Histoire de l’art macaque
Un contact, une révélation, quelques traits griffonnés, Yannick, possédé, vient de découvrir le démiurge tout-puissant, « le grand dieu des singes » qui lui envoie des images ! Le dessin ? Pas un simple amusement, une vraie foi, un horizon que ne comprend pas son pote Romuald, pas encore assez défoncé aux champis ! Qu’à cela ne tienne, les deux compères, en quête de reconnaissance, décident de lancer une carrière artistique… L’oseille pourrait couler à flots plus vite que prévu…
Après l’excellent L’Art et le Sang en 2010, pastiche en forme de jeu de massacre clownesque, Benoît Preteseille (Mardi Gras, Maudit Victor…) balance une deuxième lame avec une farce grinçante et décalée qui revisite toute l’Histoire de l’Art, de l’ère préhistorique à la modernité abstraite, sous un angle à la fois naïf et cynique, pour un résultat furieusement drôle. L’occasion pour Preteseille de singer une institution à travers deux primates innocents ou ambitieux, égocentrés ou valets d’une cause qui les dépasse, mais surtout aveuglés par leur vanité et leur soif de pouvoir.
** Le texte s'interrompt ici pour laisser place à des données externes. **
/-- What a written fault record stands for, so that a service entry can act on it (R345, R346). -/
structure RecInfo where
  ridx : Word64
  kind : Nat
  src : Nat
  acc : Nat
  fib : Nat
  wg : Nat
  pc : Word64
  resume : Word64
  lanes : Mask
  left : Mask
  /-- page, engine operation or copy, pool place, page-request index -/
  page : Nat
  op : Nat
  place : Nat
  prg : Option Nat
  served : Bool
  /-- 1 an engine operation or a copy, 2 a task's commit or split, 3 a parked task, 0 anything else -/
  what : Nat
  /-- the 512 bits written -/
  image : Nat
deriving DecidableEq, Repr

/-- A fault record that waits for room in its ring (R342): its eight words as one number, and what it stands for. -/
structure WaitRec where
  image : Nat
  info : RecInfo
deriving DecidableEq, Repr

/-- How a context stands. -/
inductive CtxState where
  | active
  | preempted
  | saving
  | frozen
  | lost
  /-- a teardown runs -/
  | ended
  /-- torn down, until system software configures the PASID again -/
  | gone
deriving DecidableEq, Repr

/-- Batching configuration and the iteration in progress (R312, R313). -/
structure Batch where
  table : Word64
  count : Word64
  snap : Word64
  templ : Word64
  queue : BitVec 12
  ctr : BitVec 12
  /-- launch of the running iteration, entries included with the versions read -/
  launch : Option Nat
  included : List (Nat × Word64)
  /-- included entries that the commit has dealt with (R313 step 3) -/
  next : Nat
deriving DecidableEq, Repr

/-- No batching. -/
def Batch.zero : Batch := ⟨0, 0, 0, 0, 0, 0, none, [], 0⟩

/-- A context (R392 and the records of 09, 12, 13, 14). -/
structure Ctx where
  root : Nat
  faultRing : Ring
  serviceRing : Ring
  reqRing : Ring
  repRing : Ring
  offcore : Word64
  save : Word64
  fptab : Word64
  preBase : Word64
  preUnits : BitVec 7
  taskBase : Word64
  taskPlaces : BitVec 21
  vectors : Word64
  egress : List (Word64 × Word64)
  batch : Batch
  callCtr : Word
  calls : List Call
  fp : Sparse FpRec
  nextLaunch : Word
  pool : List PoolRec
  parked : List PoolRec
  prgs : List Prg
  /-- what ATS answered for host pages: frame plus two, or one for an absent page (R349) -/
  ats : Sparse Nat
  /-- pages that the hub die has asked ATS for and got no answer yet -/
  asked : List Nat
  nextPrg : Nat
  pre : List PreImage
  marks : List Mark
  waiting : List WaitRec
  /-- rings of the context whose memory faults, until their descriptor is written (R310): 0 fault, 1 service, 2 requests, 3 replies -/
  ringBad : List Nat
  recs : List RecInfo
  state : CtxState
  /-- service or PRI events that arrived while the context was saved (R358) -/
  deferred : List Instr
  /-- cores whose pinned reserves the context owned when it left the cores, to be reloaded on resumption (R256, R355) -/
  pins : List Nat
  /-- the part of the press region that holds its pages, plus one; 0 for none (R359, R360) -/
  pressed : Nat
deriving DecidableEq, Repr

/-- A context that nothing has configured; the pre-image pool holds 4 units of 64 MiB and the call counter is 1 (R334, R382). -/
def Ctx.zero : Ctx :=
  ⟨0, Ring.zero, Ring.zero, Ring.zero, Ring.zero, 0, 0, 0, 0, 4, 0, 0, 0, [], Batch.zero, 1, [], [], 1, [], [], [], [], [], 0, [], [],
    [], [], [], .active, [], [], 0⟩

/-- States of a queue (R290). -/
inductive QState where
  | idle
  | mapped
  | onWait
  | onLtake
  | error
  | disabled
deriving DecidableEq, Repr
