/-- Park lanes of the issuing entry whose destinations stay held (R338, R339); none when they cannot be parked. -/
def State.parkHeld (fs : List LFault) (u : Uses) (s : State) : Option State :=
  let x := s.me
  let old := match x.parkedAt s.cur.pc s.cur.npc with | some e => e.hold | none => s.replayHold
  let h := if u.wr.isEmpty then 0 else if old = 0 then x.nextId + 1 else old
  (s.parkLanes fs s.cur.pc s.cur.npc h).map (fun t => t.modMe (fun y =>
    { y with nextId := y.nextId + 2,
             held := if h = 0 then y.held
               else y.held.filter (fun z => z.id != h) ++ [⟨h, u.wr.map (Reg.phys y.base), s.cur.pc, u.la + 1⟩] }))

/-- Issue with register errors about: the lanes that read one take the data-check fault, the others go on (R276). -/
def State.eccIssue (u : Uses) (body : State → State) (s : State) : State :=
  let bad := s.eccLanes u
  if bad = 0 then body (s.eccClear u)
  else match s.parkHeld ((lanesOf bad).map (fun l => ⟨l, .dataCheck, 0, 0, 0, 0⟩)) u with
    | none => s.noPark
    | some t =>
      let good := s.cur.active &&& ~~~bad
      if good = 0 then t.finish
      else
        let t := { t with cur := { t.cur with active := good } }
        body (t.eccClear u)

/-- The guard's predicate has an error that its code cannot correct: the lanes that read it take the data-check fault, and the instruction's
destinations stay held (R276, R339). -/
def State.guardFault (u : Uses) (s : State) : State :=
  match s.parkHeld ((lanesOf s.cur.mask).map (fun l => ⟨l, .dataCheck, 0, 0, 0, 0⟩)) u with
  | none => s.noPark
  | some t => t.finish

/-- Issue an instruction: decode checks on its window, an unreadable guard, an empty active set, the scoreboard, then its body, which finishes
or stalls it (R27, R49, R69). -/
def State.issue (u : Uses) (body : State → State) (s : State) : State :=
  if s.outside u then s.precise .illegalRegister 0
  else if s.cur.gbad then s.guardFault u
  else if s.cur.active = 0 then s.finish
  else match s.hazard u with
    | some true => s.faultStop
    | some false => s.stall .scoreboard
    | none => if (s.core s.me.core).ecc = [] then body s else s.eccIssue u body

/-- Issue an instruction that decode refuses with a precise fault, whether or not a lane is active (R69). -/
def State.issueIf (bad : Option FKind) (u : Uses) (body : State → State) (s : State) : State :=
  match bad with
  | some k => s.precise k 0
  | none => s.issue u body

/-- Issue an instruction whose effect is one change of state. -/
def State.plain (u : Uses) (eff : State → State) (s : State) : State := s.issue u (fun t => (eff t).finish)

/-- The instruction faults in some lanes and takes effect in the others; its destinations stay held while a lane is parked
(R339). Lanes that cannot be parked stay at the instruction (R19 rule 6, R342). -/
def State.splitFaults (fs : List LFault) (u : Uses) (eff : Mask → State → State) (s : State) : State :=
  if fs.isEmpty then (eff s.cur.active s).finish
  else
    let m := maskOf (fs.map (·.lane))
    let good := s.cur.active &&& ~~~m
    match s.parkHeld fs u with
    | some t => (if good = 0 then t else eff good t).finish
    | none =>
      if good = 0 then s.noPark
      else
        let t := (eff good s).finishStay m
        if s.me.freePark = none then t.faultStop else t

/-- Return from a fault (R340): lanes of a parked entry become a run entry at an address; as a replay it executes the
replayed instruction alone first. The fibre may issue again. -/
def State.unpark (f : Nat) (place : Nat) (m : Mask) (dst : Option Word64) (s : State) : State :=
  let x := s.fibre f
  match x.frontier.find? (fun e => e.kind == .parked && e.park == place) with
  | none => s
  | some e =>
    let go := e.mask &&& m
    if go = 0 then s
    else
      let rest := e.mask &&& ~~~m
      let cut := fun (z : Entry) => if z.kind == .parked && z.park == place then { z with mask := rest } else z
      let x : Fibre := { x with frontier := (x.frontier.map cut).filter (fun z => z.mask != 0) }
      let x : Fibre := match dst with
        | some pc => x.newRun pc e.prio go
        | none =>
          let y := x.makeRoom
          let r : Entry := ⟨.run, e.pc, e.resume, e.prio, go, y.nextAge, false, 0, 0, true, e.hold⟩
          ({ y with frontier := y.frontier ++ [r], nextAge := y.nextAge + 1 } : Fibre)
      (((s.setFibre f x.releaseHeld).settleFrontier f).revive f).wake

end Machine

end Sys2Proof
end

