/-- Some finite element overflows at a scale exponent, rounded with an unbounded exponent (R143). -/
def qntOver (f : Fmt) (sc : Nat) (xs : List FVal) : Bool :=
  xs.any (fun x => match x with
    | .fin n m e =>
      let e' := e - ((sc : Int) - 127)
      m != 0 && f.above (roundAt .rne 0 n m e' false (f.grid m e')).1 (f.grid m e')
    | _ => false)

/-- The scale after the raises (R143). -/
def qntScale (f : Fmt) (xs : List FVal) : Nat → Nat → Nat
  | 0, sc => sc
  | n + 1, sc => if qntOver f sc xs && decide (sc < 0xFE) then qntScale f xs n (sc + 1) else sc

/-- One element of a quantised block (R143). -/
def qntElem (code : Nat) (sc : Nat) (x : FVal) : Nat × FpFlags :=
  let f := narrowFmt code
  match x with
  | .nan sg => (nanOut code, FpFlags.when (sg || f.spec == .finite) FpFlags.inv)
  | .inf neg => (f.signed neg f.maxBits, 0)
  | .fin neg m e =>
    let y := FVal.fin neg m (e - ((sc : Int) - 127))
    let r := f.place .rne 0 true y
    if qntOver f sc [x] then (f.signed neg f.maxBits, r.2 ||| FpFlags.qsat) else r

/-- A quantised block: the codes of its elements in order, the new scale, the flags. -/
def qntBlock (code lim sc : Nat) (xs : List FVal) : List Nat × Nat × FpFlags :=
  if sc = 0xFF then (xs.map (fun _ => nanOut code), sc, FpFlags.inv)
  else
    let sc' := qntScale (narrowFmt code) xs lim sc
    let ys := xs.map (qntElem code sc')
    (ys.map (·.1), sc', ys.foldl (fun a y => a ||| y.2) 0)

/-- The lanes of block `k` that are present. -/
def State.blockOf (s : State) (f k : Nat) : List Nat :=
  ((List.range (blockLanes f)).map (fun i => k * blockLanes f + i)).filter (fun l => s.me.present.getLsbD l)

/-- The blocks with an active lane. -/
def State.activeBlocks (s : State) (f : Nat) : List Nat :=
  (List.range (32 / blockLanes f)).filter (fun k =>
    ((List.range (blockLanes f)).map (fun i => k * blockLanes f + i)).any (fun l => s.cur.active.getLsbD l))

/-- `n` registers from `d` in every lane of the blocks of a format, each for the lanes of its block (R118, R143). -/
def blockRegs (f d n : Nat) : List (Reg × Nat × Mask) :=
  (List.range n).flatMap (fun i => (List.range 32).map (fun l => (Reg.v (d + i), l, blockMask f (l / blockLanes f))))

/-- Registers of QNT (R143): the group and the scales are read in whole blocks, and the first register and the scales are written. -/
def Uses.qnt (f d a : Nat) : Uses :=
  { Uses.scales f a with
    win := [(d, perWord f), (a, 1)], wr := [.v d, .v a], all := blockRegs f d (perWord f) ++ (Uses.scales f a).all, wrl := blockRegs f d 1 ++ (Uses.scales f a).all }

/-- Registers of DQNT (R144): the first register and the scales are read in whole blocks, and the group is written. -/
def Uses.dqnt (f d a : Nat) : Uses :=
  { Uses.scales f a with
    win := [(d, perWord f), (a, 1)], wr := Uses.grp d (perWord f), all := blockRegs f d 1 ++ (Uses.scales f a).all, wrl := blockRegs f d (perWord f) }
L’auteur égratigne ainsi joyeusement l’Art officiel, dans lequel il perçoit une imposture séculaire, un discours de poseur : mode de m’as-tu vu, pouvoir aliénant de l’argent, conformisme bourgeois, originalité de comptoir, fascination ridicule pour les instincts racoleurs et les monstres sacrés, statut de la critique…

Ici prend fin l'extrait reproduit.